[Collected data]
####################
theorem does_holdEntry {F : Parts} {s0 s : State} (e : Entry) (h : Does F s0 s)
    (hF : Parts.le { outs := true, hst := true, obs := true } F = true) : Does F s0 (holdEntry e s) := by
  refine Does.weaken hF h ?_
  have sig : ∀ u, Does { outs := true, hst := true, obs := true } s u →
      Does { outs := true, hst := true, obs := true } s
        (if u.hst.held18 then u else signal 18 { u with hst := { u.hst with held18 := true } }) := by
    intro u hu
    split
    · exact hu
    · refine does_signal 18 (hu.trans ⟨rfl, fun b => ⟨b.mem, b.hold, b.minor, b.trace, b.silo, b.head, b.store⟩⟩) rfl
  unfold holdEntry
  extract_lets sg
  split
  · exact sig _ ⟨rfl, fun b => ⟨b.mem, b.hold, b.minor, b.trace, b.silo, b.head, b.store⟩⟩
  · split
    · exact sig _ ⟨rfl, fun b => ⟨b.mem, b.hold, b.minor, b.trace, b.silo, b.head, b.store⟩⟩
    · rename_i h1 h2
      refine sig _ (does_cntHst _ _ _ ⟨rfl, fun b => ⟨b.mem, ?_, ?_, b.trace, b.silo, b.head, b.store⟩⟩ rfl)
      · simp only [List.length_append, List.length_singleton]
        omega
      · simp only [List.filter_append, List.length_append, List.filter_cons, List.filter_nil]
        have := b.minor
        split
        · rename_i hm
          have : ¬ 256 ≤ (List.filter Entry.minor s.hst.hold).length := fun q => h1 ⟨hm, q⟩
          simp only [List.length_singleton]
          omega
        · simpa using this


theorem does_pushEntry {F : Parts} {s0 s : State} (e : Entry) (h : Does F s0 s)
    (hF : Parts.le { outs := true, hst := true, obs := true } F = true) : Does F s0 (pushEntry e s) := by
  refine Does.weaken hF h ?_
  unfold pushEntry
  repeat' (first
    | exact Eq.refl true
    | with_reducible exact Does.refl _ _
    | with_reducible assumption
    | with_reducible apply does_writeEntry
    | with_reducible apply does_holdEntry
    | with_reducible refine Does.ite ?_ ?_
    | split)

theorem does_raise {F : Parts} {s0 s : State} (code : Nat) (cls : Nat) (p : List Byte) (h : Does F s0 s)
    (hF : Parts.le { outs := true, glb := true, hst := true, slo := true, obs := true } F = true) : Does F s0 (raise code cls p s) := by
  refine Does.weaken hF h ?_
  unfold raise
  repeat' (first
    | exact Eq.refl true
    | with_reducible exact Does.refl _ _
    | with_reducible assumption
    | ((fail_if_no_progress (extract_lets z)); refine Does.cut (z := z) ?_ (fun q => ?_); rotate_left; clear_value z)
    | ((fail_if_no_progress (extract_lets z)); refine Does.cutSnd (z := z) ?_ (fun q => ?_); rotate_left; clear_value z)
    | fail_if_no_progress (extract_lets z)
    | with_reducible apply does_siloEnter
    | with_reducible apply does_pushEntry
    | with_reducible apply does_signal
    | with_reducible apply does_emit
    | with_reducible apply does_trySnap
    | with_reducible apply does_trcPush
    | with_reducible refine Does.ite ?_ ?_
    | fail_if_no_progress (with_reducible refine Does.leaf ?_ ?_ ?_; pick_goal 2; (focus (simp +zetaDelta only [State.blank, cond_true, cond_false]; first | done | fail)); pick_goal 2; (focus (simp +zetaDelta only [watched]; first | done | fail)))
    | (dsimp +zetaDelta only)
    | split)

theorem does_raiseItems {F : Parts} {s0 s : State} (code : Nat) (cls : Nat) (items : List (Nat × Nat)) (h : Does F s0 s)
    (hF : Parts.le { outs := true, glb := true, hst := true, slo := true, obs := true } F = true) : Does F s0 (raiseItems code cls items s) := by
  refine Does.weaken hF h ?_
  unfold raiseItems
  repeat' (first
    | exact Eq.refl true
    | with_reducible exact Does.refl _ _
    | with_reducible assumption
    | with_reducible apply does_raise)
####################
## How to complete this task
In full and word for word, repeat the records.

## Output for this task
theorem does_holdEntry {F : Parts} {s0 s : State} (e : Entry) (h : Does F s0 s)
    (hF : Parts.le { outs := true, hst := true, obs := true } F = true) : Does F s0 (holdEntry e s) := by
  refine Does.weaken hF h ?_
  have sig : ∀ u, Does { outs := true, hst := true, obs := true } s u →
      Does { outs := true, hst := true, obs := true } s
        (if u.hst.held18 then u else signal 18 { u with hst := { u.hst with held18 := true } }) := by
    intro u hu
    split
    · exact hu
    · refine does_signal 18 (hu.trans ⟨rfl, fun b => ⟨b.mem, b.hold, b.minor, b.trace, b.silo, b.head, b.store⟩⟩) rfl
  unfold holdEntry
  extract_lets sg
  split
  · exact sig _ ⟨rfl, fun b => ⟨b.mem, b.hold, b.minor, b.trace, b.silo, b.head, b.store⟩⟩
  · split
    · exact sig _ ⟨rfl, fun b => ⟨b.mem, b.hold, b.minor, b.trace, b.silo, b.head, b.store⟩⟩
    · rename_i h1 h2
      refine sig _ (does_cntHst _ _ _ ⟨rfl, fun b => ⟨b.mem, ?_, ?_, b.trace, b.silo, b.head, b.store⟩⟩ rfl)
      · simp only [List.length_append, List.length_singleton]
        omega
      · simp only [List.filter_append, List.length_append, List.filter_cons, List.filter_nil]
        have := b.minor
        split
        · rename_i hm
          have : ¬ 256 ≤ (List.filter Entry.minor s.hst.hold).length := fun q => h1 ⟨hm, q⟩
          simp only [List.length_singleton]
          omega
        · simpa using this


theorem does_pushEntry {F : Parts} {s0 s : State} (e : Entry) (h : Does F s0 s)
    (hF : Parts.le { outs := true, hst := true, obs := true } F = true) : Does F s0 (pushEntry e s) := by
  refine Does.weaken hF h ?_
  unfold pushEntry
  repeat' (first
    | exact Eq.refl true
    | with_reducible exact Does.refl _ _
    | with_reducible assumption
    | with_reducible apply does_writeEntry
    | with_reducible apply does_holdEntry
    | with_reducible refine Does.ite ?_ ?_
    | split)

theorem does_raise {F : Parts} {s0 s : State} (code : Nat) (cls : Nat) (p : List Byte) (h : Does F s0 s)
    (hF : Parts.le { outs := true, glb := true, hst := true, slo := true, obs := true } F = true) : Does F s0 (raise code cls p s) := by
  refine Does.weaken hF h ?_
  unfold raise
  repeat' (first
    | exact Eq.refl true
    | with_reducible exact Does.refl _ _
    | with_reducible assumption
    | ((fail_if_no_progress (extract_lets z)); refine Does.cut (z := z) ?_ (fun q => ?_); rotate_left; clear_value z)
    | ((fail_if_no_progress (extract_lets z)); refine Does.cutSnd (z := z) ?_ (fun q => ?_); rotate_left; clear_value z)
    | fail_if_no_progress (extract_lets z)
    | with_reducible apply does_siloEnter
    | with_reducible apply does_pushEntry
    | with_reducible apply does_signal
    | with_reducible apply does_emit
    | with_reducible apply does_trySnap
    | with_reducible apply does_trcPush
    | with_reducible refine Does.ite ?_ ?_
    | fail_if_no_progress (with_reducible refine Does.leaf ?_ ?_ ?_; pick_goal 2; (focus (simp +zetaDelta only [State.blank, cond_true, cond_false]; first | done | fail)); pick_goal 2; (focus (simp +zetaDelta only [watched]; first | done | fail)))
    | (dsimp +zetaDelta only)
    | split)

theorem does_raiseItems {F : Parts} {s0 s : State} (code : Nat) (cls : Nat) (items : List (Nat × Nat)) (h : Does F s0 s)
    (hF : Parts.le { outs := true, glb := true, hst := true, slo := true, obs := true } F = true) : Does F s0 (raiseItems code cls items s) := by
  refine Does.weaken hF h ?_
  unfold raiseItems
  repeat' (first
    | exact Eq.refl true
    | with_reducible exact Does.refl _ _
    | with_reducible assumption
    | with_reducible apply does_raise)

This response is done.